▸ Problem to solve
For the records below, output each line exactly as it appears, from the first through the line with "e).cxySizeBits = s.cxySizeBits := rfl".

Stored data
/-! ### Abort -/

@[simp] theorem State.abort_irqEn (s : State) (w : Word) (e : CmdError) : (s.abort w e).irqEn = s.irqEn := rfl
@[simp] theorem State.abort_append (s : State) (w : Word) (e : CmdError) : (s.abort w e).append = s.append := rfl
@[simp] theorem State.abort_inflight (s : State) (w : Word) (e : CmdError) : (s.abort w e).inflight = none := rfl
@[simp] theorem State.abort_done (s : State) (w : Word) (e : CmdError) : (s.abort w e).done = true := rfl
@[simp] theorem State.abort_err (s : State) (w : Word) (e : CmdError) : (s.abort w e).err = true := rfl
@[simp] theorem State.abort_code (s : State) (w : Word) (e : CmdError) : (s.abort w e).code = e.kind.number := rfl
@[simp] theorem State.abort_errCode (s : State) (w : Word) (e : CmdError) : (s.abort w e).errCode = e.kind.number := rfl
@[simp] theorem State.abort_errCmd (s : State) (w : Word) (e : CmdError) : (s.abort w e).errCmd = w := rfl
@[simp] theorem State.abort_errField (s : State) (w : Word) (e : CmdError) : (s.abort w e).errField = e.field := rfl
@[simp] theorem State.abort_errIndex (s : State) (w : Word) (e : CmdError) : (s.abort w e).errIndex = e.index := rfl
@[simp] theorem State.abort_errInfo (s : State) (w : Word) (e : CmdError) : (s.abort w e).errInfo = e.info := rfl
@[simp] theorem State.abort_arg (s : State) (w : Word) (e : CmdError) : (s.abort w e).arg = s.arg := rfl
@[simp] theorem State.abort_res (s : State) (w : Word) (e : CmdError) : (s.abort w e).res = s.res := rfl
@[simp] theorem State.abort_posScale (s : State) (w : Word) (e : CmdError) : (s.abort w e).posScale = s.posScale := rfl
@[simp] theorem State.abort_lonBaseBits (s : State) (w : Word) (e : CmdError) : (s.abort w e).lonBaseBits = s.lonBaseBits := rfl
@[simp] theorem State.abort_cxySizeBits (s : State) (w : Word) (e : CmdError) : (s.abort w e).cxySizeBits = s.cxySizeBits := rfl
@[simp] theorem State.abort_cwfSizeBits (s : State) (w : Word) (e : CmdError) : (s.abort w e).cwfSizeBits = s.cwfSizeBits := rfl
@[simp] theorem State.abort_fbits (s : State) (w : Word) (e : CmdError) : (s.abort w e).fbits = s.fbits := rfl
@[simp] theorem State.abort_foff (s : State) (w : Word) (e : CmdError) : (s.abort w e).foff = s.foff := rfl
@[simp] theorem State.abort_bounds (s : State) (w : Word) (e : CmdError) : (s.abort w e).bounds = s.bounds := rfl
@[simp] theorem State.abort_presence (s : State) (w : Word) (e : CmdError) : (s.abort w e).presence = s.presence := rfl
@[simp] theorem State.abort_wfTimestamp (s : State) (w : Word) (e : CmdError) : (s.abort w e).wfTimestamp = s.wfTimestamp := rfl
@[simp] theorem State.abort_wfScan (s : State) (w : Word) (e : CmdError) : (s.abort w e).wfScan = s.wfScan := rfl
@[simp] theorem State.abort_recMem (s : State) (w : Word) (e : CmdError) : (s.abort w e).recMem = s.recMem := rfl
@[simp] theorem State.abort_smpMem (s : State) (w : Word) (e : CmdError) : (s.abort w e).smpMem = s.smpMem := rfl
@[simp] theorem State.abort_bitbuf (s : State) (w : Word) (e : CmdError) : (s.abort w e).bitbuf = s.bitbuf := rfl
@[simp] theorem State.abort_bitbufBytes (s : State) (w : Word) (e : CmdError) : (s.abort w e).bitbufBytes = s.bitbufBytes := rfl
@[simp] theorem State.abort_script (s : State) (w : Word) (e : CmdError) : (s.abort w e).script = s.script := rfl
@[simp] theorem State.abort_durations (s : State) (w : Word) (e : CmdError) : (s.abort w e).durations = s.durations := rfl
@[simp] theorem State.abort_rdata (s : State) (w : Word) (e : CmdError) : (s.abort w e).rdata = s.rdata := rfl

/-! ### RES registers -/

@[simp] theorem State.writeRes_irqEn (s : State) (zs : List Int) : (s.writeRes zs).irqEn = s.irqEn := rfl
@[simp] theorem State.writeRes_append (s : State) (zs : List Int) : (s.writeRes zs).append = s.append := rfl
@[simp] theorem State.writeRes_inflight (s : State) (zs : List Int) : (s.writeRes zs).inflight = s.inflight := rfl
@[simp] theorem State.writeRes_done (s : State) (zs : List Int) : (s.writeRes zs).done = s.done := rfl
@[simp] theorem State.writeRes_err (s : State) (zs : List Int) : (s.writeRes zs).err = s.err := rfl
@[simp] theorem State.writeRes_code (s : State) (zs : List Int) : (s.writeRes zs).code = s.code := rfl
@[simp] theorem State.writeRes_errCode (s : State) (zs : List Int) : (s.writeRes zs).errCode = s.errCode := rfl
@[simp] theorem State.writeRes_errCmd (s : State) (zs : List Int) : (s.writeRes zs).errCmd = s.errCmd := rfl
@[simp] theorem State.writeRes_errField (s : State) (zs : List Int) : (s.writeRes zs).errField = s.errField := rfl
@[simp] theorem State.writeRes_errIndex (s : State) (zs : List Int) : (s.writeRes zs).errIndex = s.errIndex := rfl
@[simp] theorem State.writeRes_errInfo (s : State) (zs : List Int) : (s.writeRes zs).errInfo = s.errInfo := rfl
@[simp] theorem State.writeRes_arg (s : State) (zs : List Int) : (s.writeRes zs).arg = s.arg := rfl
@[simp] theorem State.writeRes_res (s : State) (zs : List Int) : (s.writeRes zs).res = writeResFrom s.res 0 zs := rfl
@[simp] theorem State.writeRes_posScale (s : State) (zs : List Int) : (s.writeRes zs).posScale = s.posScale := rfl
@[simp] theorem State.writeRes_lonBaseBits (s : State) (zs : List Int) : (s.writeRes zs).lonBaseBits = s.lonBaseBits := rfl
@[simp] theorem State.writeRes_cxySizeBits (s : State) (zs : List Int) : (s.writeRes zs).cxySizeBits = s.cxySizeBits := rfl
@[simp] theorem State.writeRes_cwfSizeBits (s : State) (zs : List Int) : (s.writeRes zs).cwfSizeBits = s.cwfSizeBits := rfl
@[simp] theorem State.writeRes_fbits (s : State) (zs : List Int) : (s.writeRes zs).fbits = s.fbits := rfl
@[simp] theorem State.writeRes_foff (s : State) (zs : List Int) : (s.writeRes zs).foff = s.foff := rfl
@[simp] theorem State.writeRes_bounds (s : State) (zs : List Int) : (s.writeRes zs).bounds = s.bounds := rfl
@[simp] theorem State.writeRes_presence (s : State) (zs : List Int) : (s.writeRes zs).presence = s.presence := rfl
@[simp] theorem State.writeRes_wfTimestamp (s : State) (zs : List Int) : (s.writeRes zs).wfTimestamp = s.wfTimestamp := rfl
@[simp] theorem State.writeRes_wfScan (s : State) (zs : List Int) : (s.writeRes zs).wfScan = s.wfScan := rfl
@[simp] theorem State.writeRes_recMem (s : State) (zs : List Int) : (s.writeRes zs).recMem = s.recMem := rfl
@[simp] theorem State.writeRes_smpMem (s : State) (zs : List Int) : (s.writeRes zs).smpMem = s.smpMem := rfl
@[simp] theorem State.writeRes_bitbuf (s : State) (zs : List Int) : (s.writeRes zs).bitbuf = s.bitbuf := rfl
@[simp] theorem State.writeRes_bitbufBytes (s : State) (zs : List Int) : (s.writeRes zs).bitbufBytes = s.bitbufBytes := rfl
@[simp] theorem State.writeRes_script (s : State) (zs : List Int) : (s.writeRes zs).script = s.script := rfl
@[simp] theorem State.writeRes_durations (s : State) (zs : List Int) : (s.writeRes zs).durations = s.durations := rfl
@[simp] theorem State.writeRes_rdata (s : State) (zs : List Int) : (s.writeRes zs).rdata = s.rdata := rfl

▸ Solution for this problem
/-! ### Abort -/

@[simp] theorem State.abort_irqEn (s : State) (w : Word) (e : CmdError) : (s.abort w e).irqEn = s.irqEn := rfl
@[simp] theorem State.abort_append (s : State) (w : Word) (e : CmdError) : (s.abort w e).append = s.append := rfl
@[simp] theorem State.abort_inflight (s : State) (w : Word) (e : CmdError) : (s.abort w e).inflight = none := rfl
@[simp] theorem State.abort_done (s : State) (w : Word) (e : CmdError) : (s.abort w e).done = true := rfl
@[simp] theorem State.abort_err (s : State) (w : Word) (e : CmdError) : (s.abort w e).err = true := rfl
@[simp] theorem State.abort_code (s : State) (w : Word) (e : CmdError) : (s.abort w e).code = e.kind.number := rfl
@[simp] theorem State.abort_errCode (s : State) (w : Word) (e : CmdError) : (s.abort w e).errCode = e.kind.number := rfl
@[simp] theorem State.abort_errCmd (s : State) (w : Word) (e : CmdError) : (s.abort w e).errCmd = w := rfl
@[simp] theorem State.abort_errField (s : State) (w : Word) (e : CmdError) : (s.abort w e).errField = e.field := rfl
@[simp] theorem State.abort_errIndex (s : State) (w : Word) (e : CmdError) : (s.abort w e).errIndex = e.index := rfl
@[simp] theorem State.abort_errInfo (s : State) (w : Word) (e : CmdError) : (s.abort w e).errInfo = e.info := rfl
@[simp] theorem State.abort_arg (s : State) (w : Word) (e : CmdError) : (s.abort w e).arg = s.arg := rfl
@[simp] theorem State.abort_res (s : State) (w : Word) (e : CmdError) : (s.abort w e).res = s.res := rfl
@[simp] theorem State.abort_posScale (s : State) (w : Word) (e : CmdError) : (s.abort w e).posScale = s.posScale := rfl
@[simp] theorem State.abort_lonBaseBits (s : State) (w : Word) (e : CmdError) : (s.abort w e).lonBaseBits = s.lonBaseBits := rfl
@[simp] theorem State.abort_cxySizeBits (s : State) (w : Word) (e : CmdError) : (s.abort w e).cxySizeBits = s.cxySizeBits := rfl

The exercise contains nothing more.